Understanding AI and Some Key Terminology

AI comes with a plethora of technology and terminology, much of it inscrutable to all but data scientists. Users of Chat AI don’t require an in-depth knowledge of AI terms nor the technical concepts involved. The system’s conversational nature allows intuitive interactions without specialized background knowledge of how things work. Focusing on what Chat AI can actually do is more important.
In preparing this book I’ve struggled with what would be the professional thing for me to do as an author of a book about AI. The conventional approach is to provide a short explanation of the science and a review of frequently-used terms.
I’m not going to do that.
I’m going to offer here a few external links to what I think are some reasonably comprehensible short descriptions of AI basics.
What’s the future of AI?: McKinsey & Co. (April 2024) has a good set of explainers.
Likewise Gartner’s Generative AI (undated) isn’t bad.
Futurepedia offers a not-bad summary of AI Fundamentals (Published December 2024)
Having disposed of the how-to, I’m now going to introduce some terms that I do think are valuable to understand. Not because you need to know them to use the software. Only that this set of terms points to some key aspects of how the current generation of AI actually operates.
My use case for tackling these terms and concepts is authors and publishers who (i) want to go a level deeper on AI, for whatever reason, or (ii) want to understand the context of the current criticisms of AI, or (iii) want to contribute to strategic discussions of how their colleagues or organizations should approach AI.
In other words, this is not what you need to know, but, rather, what you might like to know. Here they are, in non-alphabetical order:
Prompts and Prompting
You can open up Chat AI software and just type in a question (very much as you do currently for a Google search). For Chat AI that’s called a “prompt.” But “prompting” has developed into something more elaborate, a skill-set for how to structure your AI conversations to achieve optimal results. (Much more on this below.)

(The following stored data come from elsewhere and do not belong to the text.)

-- ==== Sys2Proof/Laws/State.lean ====
section
/-! SUPPORT. What each plain update of State leaves alone: one lemma for each field, true by unfolding. -/

namespace Sys2Proof.Laws

open Sys2Proof.Machine

variable (s : State)

@[simp] theorem advance_pending (t : Tick) : (s.advance t).pending = s.pending := rfl
@[simp] theorem advance_sys (t : Tick) : (s.advance t).sys = s.sys := rfl
@[simp] theorem advance_houses (t : Tick) : (s.advance t).houses = s.houses := rfl
@[simp] theorem advance_rasters (t : Tick) : (s.advance t).rasters = s.rasters := rfl
@[simp] theorem advance_rx (t : Tick) : (s.advance t).rx = s.rx := rfl
@[simp] theorem advance_tx (t : Tick) : (s.advance t).tx = s.tx := rfl
@[simp] theorem advance_rxStreams (t : Tick) : (s.advance t).rxStreams = s.rxStreams := rfl
@[simp] theorem advance_txStreams (t : Tick) : (s.advance t).txStreams = s.txStreams := rfl
@[simp] theorem advance_queues (t : Tick) : (s.advance t).queues = s.queues := rfl
@[simp] theorem advance_spi (t : Tick) : (s.advance t).spi = s.spi := rfl
@[simp] theorem advance_jobs (t : Tick) : (s.advance t).jobs = s.jobs := rfl
@[simp] theorem advance_nextJob (t : Tick) : (s.advance t).nextJob = s.nextJob := rfl
@[simp] theorem advance_hub (t : Tick) : (s.advance t).hub = s.hub := rfl
@[simp] theorem advance_cnt (t : Tick) : (s.advance t).cnt = s.cnt := rfl
@[simp] theorem advance_pair (t : Tick) : (s.advance t).pair = s.pair := rfl
@[simp] theorem advance_clocks (t : Tick) : (s.advance t).clocks = s.clocks := rfl
@[simp] theorem advance_keys (t : Tick) : (s.advance t).keys = s.keys := rfl
@[simp] theorem advance_nv (t : Tick) : (s.advance t).nv = s.nv := rfl
@[simp] theorem advance_pins (t : Tick) : (s.advance t).pins = s.pins := rfl
@[simp] theorem advance_routes (t : Tick) : (s.advance t).routes = s.routes := rfl
@[simp] theorem advance_pond (t : Tick) : (s.advance t).pond = s.pond := rfl
@[simp] theorem advance_engines (t : Tick) : (s.advance t).engines = s.engines := rfl
@[simp] theorem advance_comp (t : Tick) : (s.advance t).comp = s.comp := rfl
@[simp] theorem advance_audio (t : Tick) : (s.advance t).audio = s.audio := rfl
@[simp] theorem advance_out (t : Tick) : (s.advance t).out = s.out := rfl
@[simp] theorem advance_fresh (t : Tick) : (s.advance t).fresh = s.fresh := rfl

@[simp] theorem emit_pending (o : Out) : (s.emit o).pending = s.pending := rfl
@[simp] theorem emit_clk (o : Out) : (s.emit o).clk = s.clk := rfl
@[simp] theorem emit_sys (o : Out) : (s.emit o).sys = s.sys := rfl
@[simp] theorem emit_houses (o : Out) : (s.emit o).houses = s.houses := rfl
@[simp] theorem emit_rasters (o : Out) : (s.emit o).rasters = s.rasters := rfl
@[simp] theorem emit_rx (o : Out) : (s.emit o).rx = s.rx := rfl
@[simp] theorem emit_tx (o : Out) : (s.emit o).tx = s.tx := rfl
@[simp] theorem emit_rxStreams (o : Out) : (s.emit o).rxStreams = s.rxStreams := rfl
@[simp] theorem emit_txStreams (o : Out) : (s.emit o).txStreams = s.txStreams := rfl
@[simp] theorem emit_queues (o : Out) : (s.emit o).queues = s.queues := rfl
@[simp] theorem emit_spi (o : Out) : (s.emit o).spi = s.spi := rfl
@[simp] theorem emit_jobs (o : Out) : (s.emit o).jobs = s.jobs := rfl
@[simp] theorem emit_nextJob (o : Out) : (s.emit o).nextJob = s.nextJob := rfl
@[simp] theorem emit_hub (o : Out) : (s.emit o).hub = s.hub := rfl
@[simp] theorem emit_cnt (o : Out) : (s.emit o).cnt = s.cnt := rfl
@[simp] theorem emit_pair (o : Out) : (s.emit o).pair = s.pair := rfl
@[simp] theorem emit_clocks (o : Out) : (s.emit o).clocks = s.clocks := rfl
@[simp] theorem emit_keys (o : Out) : (s.emit o).keys = s.keys := rfl
@[simp] theorem emit_nv (o : Out) : (s.emit o).nv = s.nv := rfl
@[simp] theorem emit_pins (o : Out) : (s.emit o).pins = s.pins := rfl
@[simp] theorem emit_routes (o : Out) : (s.emit o).routes = s.routes := rfl
@[simp] theorem emit_pond (o : Out) : (s.emit o).pond = s.pond := rfl
@[simp] theorem emit_engines (o : Out) : (s.emit o).engines = s.engines := rfl
@[simp] theorem emit_comp (o : Out) : (s.emit o).comp = s.comp := rfl
@[simp] theorem emit_audio (o : Out) : (s.emit o).audio = s.audio := rfl
@[simp] theorem emit_fresh (o : Out) : (s.emit o).fresh = s.fresh := rfl
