-- ==== Sys2Proof/Laws/Shared.lean ====
section
/-! SUPPORT. Everything that the shared operations can change: a firing source, a counter, a reply and a completion touch no more of
State than the fields that their lemmas name. -/

namespace Sys2Proof.Laws

open Sys2Proof.Machine

/-- An MSI-X message is sent or falls pending. -/
theorem msixSend_frame (s : State) (v : Nat) : ∃ hub out, s.msixSend v = { s with hub := hub, out := out } := by
  unfold State.msixSend
  split
  · exact ⟨s.hub, s.out, rfl⟩
  · split
    · exact ⟨_, s.out, rfl⟩
    · exact ⟨s.hub, _, rfl⟩

/-- A presented source notifies the host or does not. -/
theorem presented_frame (s : State) (i : Nat) : ∃ hub out, s.presented i = { s with hub := hub, out := out } := by
  unfold State.presented State.eventMessage
  split
  · dsimp only
    split
    · exact ⟨s.hub, s.out, rfl⟩
    · exact msixSend_frame _ _
  · exact ⟨s.hub, s.out, rfl⟩

/-- A source that fires changes the event registers and what left the device (R483, R485). -/
theorem fire_frame (s : State) (i : Nat) : ∃ hub out, s.fire i = { s with hub := hub, out := out } := by
  unfold State.fire
  split
  · exact ⟨s.hub, s.out, rfl⟩
  · dsimp only
    split
    · exact presented_frame _ _
    · exact ⟨s.hub, s.out, rfl⟩
    · exact ⟨_, s.out, rfl⟩
    · exact ⟨s.hub, s.out, rfl⟩

/-- A counter that adds changes itself, and may fire its block's source (R493). -/
theorem count_frame (s : State) (b u e n : Nat) : ∃ hub cnt out, s.count b u e n = { s with hub := hub, cnt := cnt, out := out } := by
  unfold State.count
  split
  · exact ⟨s.hub, s.cnt, s.out, rfl⟩
  · dsimp only
    split
    · have key (c : Cnt) : ∃ hub cnt out, State.fire { s with cnt := c } (992 + b) = { s with hub := hub, cnt := cnt, out := out } := by
        obtain ⟨h, o, he⟩ := fire_frame { s with cnt := c } (992 + b)
        exact ⟨h, c, o, he⟩
      exact key _
    · exact ⟨s.hub, _, s.out, rfl⟩

/-- A reply that is posted (R328, R330, R331). -/
theorem post_frame (s : State) (q : Nat) (r : Reply) :
    ∃ queues spi hub out, s.post q r = { s with queues := queues, spi := spi, hub := hub, out := out } := by
  unfold State.post
  dsimp only
  split
  · exact ⟨s.queues, _, s.hub, s.out, rfl⟩
  · split
    · unfold State.putEntry
      dsimp only
      split
      · split
        · obtain ⟨h, o, he⟩ := fire_frame ((s.setQueue q _).sramWrite (s.hub.rrBase8 + 32 * (s.queue q).cqTail) _) 25
          exact ⟨_, s.spi, h, o, he⟩
        · exact ⟨_, s.spi, _, s.out, rfl⟩
      · split
        · obtain ⟨h, o, he⟩ := msixSend_frame ((s.setQueue q _).emit (.dma q ((s.queue q).cqBase + 32 * (s.queue q).cqTail) _)) (s.queue q).vector
          exact ⟨_, s.spi, h, o, he⟩
        · exact ⟨_, s.spi, s.hub, _, rfl⟩
    · exact ⟨_, s.spi, s.hub, s.out, rfl⟩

Large Language Model (LLM)
Large Language Models work by analyzing huge amounts of (mostly) written material, allowing them to predict what words or sentences should come next in a conversation or a piece of writing. They don’t ‘understand’ language in the human sense, instead processing text by breaking it down into smaller pieces (called tokens), and then converting the tokens into numbers. They process the text as numbers, regurgitating more numbers, which are then converted back into text on output. That’s an overly simplified explanation of why Chat AI does not ‘contain’ copyrighted work: it’s built with numbers that represent a vast abstraction from the underlying texts.

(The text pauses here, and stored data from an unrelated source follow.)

theorem startClkoutSync_ok {p : ClkoutSyncP} (ho : isOutlet p.synth = true) (hz : p.rsvd = 0) (hm : (w.synth p.synth).phaseMode = 0) :
    startClkoutSync p w = .done (w.resetDividers p.synth) :=
  orAns_of_pass (checks_pass (failIf_pass (by simp [ho, hz]) _ _) (failIf_pass (by simp [hm]) _ _)) _

end Starts

/-- Settles O13: once its checks have passed, each command's start sets what it names and stores its slice of the clock record. -/
theorem referenceAndOutletCommands : Obligations.ReferenceAndOutletCommands := by
  unfold Obligations.ReferenceAndOutletCommands
  refine fun s t h => ⟨fun p => ?_, fun p => ?_, fun p => ?_, fun p => ?_, fun p => ?_, fun p => ?_⟩
  · exact completes_of_start rfl fun w hc => orAns_of_pass hc _
  · exact completes_of_start rfl fun w hc => orAns_of_pass hc _
  · exact completes_of_start rfl fun w ⟨hk, hz, h0, hf, hb, ho, hl, hv, hr, hs⟩ => startBandTable_ok ⟨hk, hz, h0, hf, hb, ho, hl, hv, hr, hs⟩
  · exact completes_of_start rfl fun w hc => orAns_of_pass hc _
  · exact completes_of_start rfl fun w ⟨ho, hz, hm⟩ => startClkoutSync_ok ho hz hm
  · exact answers_of_start rfl fun w _ => rfl

end Sys2Proof.Laws
end

section
/-! The pair's commands, and the commands that a LEAD forwards to its MATE (chapter 14). -/

namespace Sys2Proof.Laws

open Sys2Proof.Machine Sys2Proof.Claims

/-! ### Starts of the pair's commands -/

section Starts

variable {w : State}

/-- The member has taken the role that PAIR_SET names. -/
def pairJoined (p : PairSetP) (w : State) : State :=
  if w.pair.role = .solo then
    (w.setPair { w.pair with role := if p.role = 1 then .lead else .mate, authority := p.role == 1,
                             adopt := p.role == 2 && w.pair.up, mateFailed := false }).fire 977
  else w

/-- The link is up, the partner's counts agree, and none are left to adopt (R380). -/
def pairSettled (p : PairSetP) (w : State) : Bool :=
  w.pair.up && w.pair.hello.isSome && w.pair.deltaA = 0 && w.pair.deltaB = 0 && !(pairJoined p w).pair.adopt

theorem startPairSet_leaves {p : PairSetP} (hr : p.role = 0) (hz : p.rsvd = 0) (hw : (w.routes.routes.any fun e => e.2.isSome) = false) :
    startPairSet p w = .done (if w.pair.role = .solo then w
      else (w.dropApart.setPair { w.dropApart.pair with role := .solo, authority := false, adopt := false, taint := [] }).fire 977) :=
  (orAns_of_pass (checks_pass (failIf_pass (by simp [hr, hz]) _ _) (failIf_pass hw _ _)) _).trans (if_pos hr)

theorem startPairSet_joins {p : PairSetP} (hr : p.role = 1 ∨ p.role = 2) (hz : p.rsvd = 0)
    (hs : w.pair.role = .solo ∨ w.pair.role.code = p.role) (hw : (w.routes.routes.any fun e => e.2.isSome) = false) :
    startPairSet p w = if pairSettled p w then .done (pairJoined p w) else .later (pairJoined p w) .event := by
  have h3 : ¬ 3 ≤ p.role := by omega
  have h0 : p.role ≠ 0 := by omega
  have hc : (w.pair.role != .solo && w.pair.role.code != p.role) = false := by rcases hs with hs | hs <;> simp [hs]
  exact (orAns_of_pass (checks_pass (failIf_pass (by simp only [h3, hz, Bool.and_assoc, hc]; simp) _ _) (failIf_pass hw _ _)) _).trans (if_neg h0)

theorem startResync_ok {p : EmptyP} (hz : p.rsvd = 0) (hr : w.pair.role = .lead) (hu : w.pair.up = true) (ha : w.mateApart = true)
    (hj : w.jobOf isResync = none) (hl : w.engines.tasks = [] ∨ libHolds w.pair.mateLib (Config.libVersion w.sys.image) = true) :
    startResync p w = .later ((w.beginResync.emit (.brinen 10 [w.pair.nextRix])).fire 980) .event := by
  refine (if_neg (by simp [hz])).trans ((if_neg (by simp [hr, hu, ha, hj])).trans (if_neg ?_))
  rcases hl with hl | hl <;> simp [hl]
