-- ==== Sys2Proof/Word.lean ====
section
/-! DEFINITION. The words and the small closed types of the Limsol Frapra: register numbers, engines,
trap causes (R75), rounding modes (R156), and the records that packets, itinerary entries and events carry. -/
namespace Sys2Proof

/-- A byte of storage. -/
abbrev Byte := BitVec 8
/-- A stream, packet or entry word (R9, R24). -/
abbrev Word := BitVec 32
/-- A scalar register's value (R64). -/
abbrev DWord := BitVec 64
/-- The 128 bits of a capability (R220). -/
abbrev CapBits := BitVec 128
/-- An allocation generation; 0 is void (R240). -/
abbrev Gen := BitVec 16
/-- A 64-byte granule (R219, R273); byte 0 is bits 7..0. -/
abbrev Granule := BitVec 512
/-- A vector register or an accumulator row, 512 bytes (R64, R186). -/
abbrev VBits := BitVec 4096
/-- A tile, 1 KiB (R64). -/
abbrev TBits := BitVec 8192
/-- A predicate (R64). -/
abbrev PBits := BitVec 1024

/-- The four engines, counted as R43 counts them. -/
inductive Engine where
  | S | V | M | C
deriving DecidableEq, Repr

/-- R43: S = 0, V = 1, M = 2, C = 3. -/
def Engine.num : Engine → Nat
  | .S => 0 | .V => 1 | .M => 2 | .C => 3

/-- The TK field (R24). -/
abbrev Tk := BitVec 4
/-- Register fields (R31). -/
abbrev XReg := BitVec 5
abbrev CReg := BitVec 4
abbrev PReg := BitVec 5
abbrev VReg := BitVec 6
abbrev TReg := BitVec 3
/-- A region number (R170). -/
abbrev Rg := BitVec 4

/-- Trap causes (Table 3.10). -/
inductive Cause where
  | fetchBound | fetchMisaligned | illegalWord | illegalPrefix | reservedField | orphanPrefix
  | illegalOpcode | supervisorOnly | unitAbsent | tokenPattern
  | bypassEmpty | tileUnconfigured | staleRead | formatMismatch | capRights | capBound
  | dataMisaligned | scratchBound | crewWindow
  | capStale | pageUncommitted | poison | integrity
  | tokenDeadlock | slotExhausted | crewExitUnsynced | uiState
  | brk | trapu
deriving DecidableEq, Repr

/-- The codes that Table 3.10 gives the causes of the memory port, of waits and of software. -/
def Cause.lateCode : Cause → Nat
  | .capStale => 0x20 | .pageUncommitted => 0x21 | .poison => 0x22 | .integrity => 0x23
  | .tokenDeadlock => 0x30 | .slotExhausted => 0x31 | .crewExitUnsynced => 0x32 | .uiState => 0x33
  | .brk => 0xF0 | _ => 0xF1

/-- The codes that Table 3.10 gives the causes of execution checks, from 0x10 on. -/
def Cause.execCode : Cause → Nat
  | .bypassEmpty => 0x10 | .tileUnconfigured => 0x11 | .staleRead => 0x12 | .formatMismatch => 0x13
  | .capRights => 0x14 | .capBound => 0x15 | .dataMisaligned => 0x16 | .scratchBound => 0x17
  | .crewWindow => 0x18 | c => c.lateCode

/-- The cause codes of Table 3.10: those of fetch and decode from 0x01 on. -/
def Cause.code : Cause → Nat
  | .fetchBound => 0x01 | .fetchMisaligned => 0x02 | .illegalWord => 0x03 | .illegalPrefix => 0x04
  | .reservedField => 0x05 | .orphanPrefix => 0x06 | .illegalOpcode => 0x07 | .supervisorOnly => 0x08
  | .unitAbsent => 0x09 | .tokenPattern => 0x0A | c => c.execCode

/-- The causes the memory port returns (Table 3.10, step 4 of R75). -/
def Cause.isPort : Cause → Bool
  | .capStale | .pageUncommitted | .poison | .integrity => true
  | _ => false

/-- Rounding modes (R156). -/
inductive RMode where
  | rne | rtz | rup | rdn | rna
deriving DecidableEq, Repr

/-- Queue stop causes (Table 14.2). -/
inductive QCause where
  | illegal | format | privilege | absent | access | kernelFormat | launchRights | launchGroups
deriving DecidableEq, Repr

/-- The codes of Table 14.2. -/
def QCause.code : QCause → Nat
  | .illegal => 1 | .format => 2 | .privilege => 3 | .absent => 4 | .access => 5
  | .kernelFormat => 6 | .launchRights => 7 | .launchGroups => 8

/-- Entry status codes (R330). -/
inductive Status where
  | done | absent | isolated | dropped | illegal | reserved | refused
deriving DecidableEq, Repr

/-- The codes of R330. -/
def Status.code : Status → Nat
  | .done => 1 | .absent => 2 | .isolated => 3 | .dropped => 4 | .illegal => 5 | .reserved => 6
  | .refused => 7

/-- A kernel handle: space, kernel object, object generation (R51). -/
structure Handle where
  space : Nat
  obj : Nat
  gen : Nat
deriving DecidableEq, Repr

/-- The fields of LAUNCH (Table 10.2, R293); extents are the fields' values, minus one. -/
structure LaunchArgs where
  chain : Bool
  pri : BitVec 3
  copyonly : Bool
  order : BitVec 2
  swz : BitVec 4
  size : BitVec 4
  kobj : BitVec 24
  kgen : BitVec 16
  gtrap : Bool
  gx : BitVec 16
  gy : BitVec 16
  gz : BitVec 16
  lxobj : BitVec 24
  gt : Bool
  lxgen : BitVec 16
  rel : BitVec 16
  budget : BitVec 16
  arg0 : CapBits
  arg1 : CapBits
deriving DecidableEq, Repr

/-- The fields of MOVE (Table 15.1, R340). With DTIER = LAND the landing fields hold, else DOFF. -/
structure MoveArgs where
  wclass : BitVec 4
  stier : BitVec 2
  dtier : BitVec 2
  mc : Bool
  sobj : BitVec 24
  sgen : BitVec 16
  soff : BitVec 40
  dobj : BitVec 24
  dgen : BitVec 16
  len : BitVec 16
  doff : BitVec 40
  z : BitVec 4
  core : BitVec 9
  die : BitVec 2
  zoff : BitVec 12
  due : BitVec 32
deriving DecidableEq, Repr

/-- A held object of a suspended context (R82, R204): a tile of a core, a plane or a row of a quad. -/
inductive HeldObj where
  | tile (core t : Nat)
  | plane (quad : Nat) (b : Bool)
  | row (quad r : Nat)
deriving DecidableEq, Repr

/-- What the world supplies as a boot phase ends (Table 19.1): nothing more, a failure with ERR and DETAIL, the number of
LPDDR-6 devices that trained and the ones that failed (phase 4), the ports left down and the hint mailboxes found (phase 5). -/
inductive BootOutcome where
  | pass
  | fail (err detail : Nat)
  | bulk (devices : Nat) (failed : List Nat)
  | ports (cxlDown ovlDown : List Nat) (mailboxes : List (Nat × Nat))
deriving DecidableEq, Repr

/-- What a debug access names (R243): a granule, a tagged register (`sx` the shadow of x24 to x31), a tile, an accumulator
row, a row of a plane or its scales. -/
inductive DebugObj where
  | granule (core g : Nat)
  | x (core n : Nat)
  | sx (core n : Nat)
  | c (core n : Nat)
  | p (core n : Nat)
  | v (core n : Nat)
  | tile (core n : Nat)
  | row (core r : Nat)
  | plane (core : Nat) (b : Bool) (k : Nat)
  | scales (core : Nat) (b : Bool)
deriving DecidableEq, Repr

/-- A link that replays or retrains (R374, R375, R371). -/
inductive Link where
  | ovlan (p : Nat)
  | boundary (b : Nat)
  | cxl (p : Nat)
deriving DecidableEq, Repr

/-- A CXL.mem completion (R370): data, data poison, or an error status other than poison. -/
inductive CxlResult where
  | ok
  | poison
  | error
deriving DecidableEq, Repr

end Sys2Proof
end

LLMs are trained on how language is typically used and then generate responses based on this understanding. We tend to underestimate just how predictable most language is. Chat AI can generate text that is (sometimes shockingly) similar to existing literature, but, by design, it doesn’t have the capability to retrieve specific excerpts or copies of copyrighted texts. (I know, many of you have heard about the New York Times lawsuit against OpenAI—the Times was able to get ChatGPT to regurgitate some portions of previously-published articles verbatim. That was a bug that’s been mostly fixed.)
I think it’s important to have at least a sense of the way LLMs work with language. This article on LinkedIn is about how AI handles translation, but serves as a simple primer on LLM’s process. A more comprehensive “jargon free” explanation can be found here.
Generative AI
The most important thing to understand this term is the “generative” part. Generative AI generates new text.
Generative Pre-trained Transformer (GPT)
This, the nerdiest of the terminology here, describes a specific type of LLM developed by OpenAI. “Generative” indicates its ability to create text, “pre-trained” signifies that it has been trained on a large body of text data, and “transformer” references the software that it uses. Knowing what GPT stands for is helpful only so that you understand what the GPT in ChatGPT represents.
ChatGPT
ChatGPT is the software you see; GPT is what’s behind the software. Users experience ChatGPT, not the GPT behind it. As noted above, ChatGPT is just one of several Chat AI online software systems, with similar functionality.
One more term that you’ll encounter frequently that is unfamiliar to many is:
Corpus
The dictionary definition of corpus is “a collection of written texts” (though, in fact, it’s not always text). The term is used in reference to what GPTs are trained on: vast corpuses of (mostly) text. We’re told that the largest corpuses contain trillions of words. For mere mortals that’s impossible to comprehend. Don’t you think of Wikipedia as enormous, containing a vast number of words? Well, there are a mere 4.5 billion words in Wikipedia—GPT-4 was trained on well over a trillion.
I think that it’s important to consider this scale. Authors, understandably, are worried that the 75,000 words, plus or minus, in their book might have been sucked into a large language model. Perhaps they have (more below). But assuming this is the case, consider just how little value any one book has to the magnitude of today’s large language models. It’s truly insignificant. Beyond insignificant. Even 10,000 books is chump change.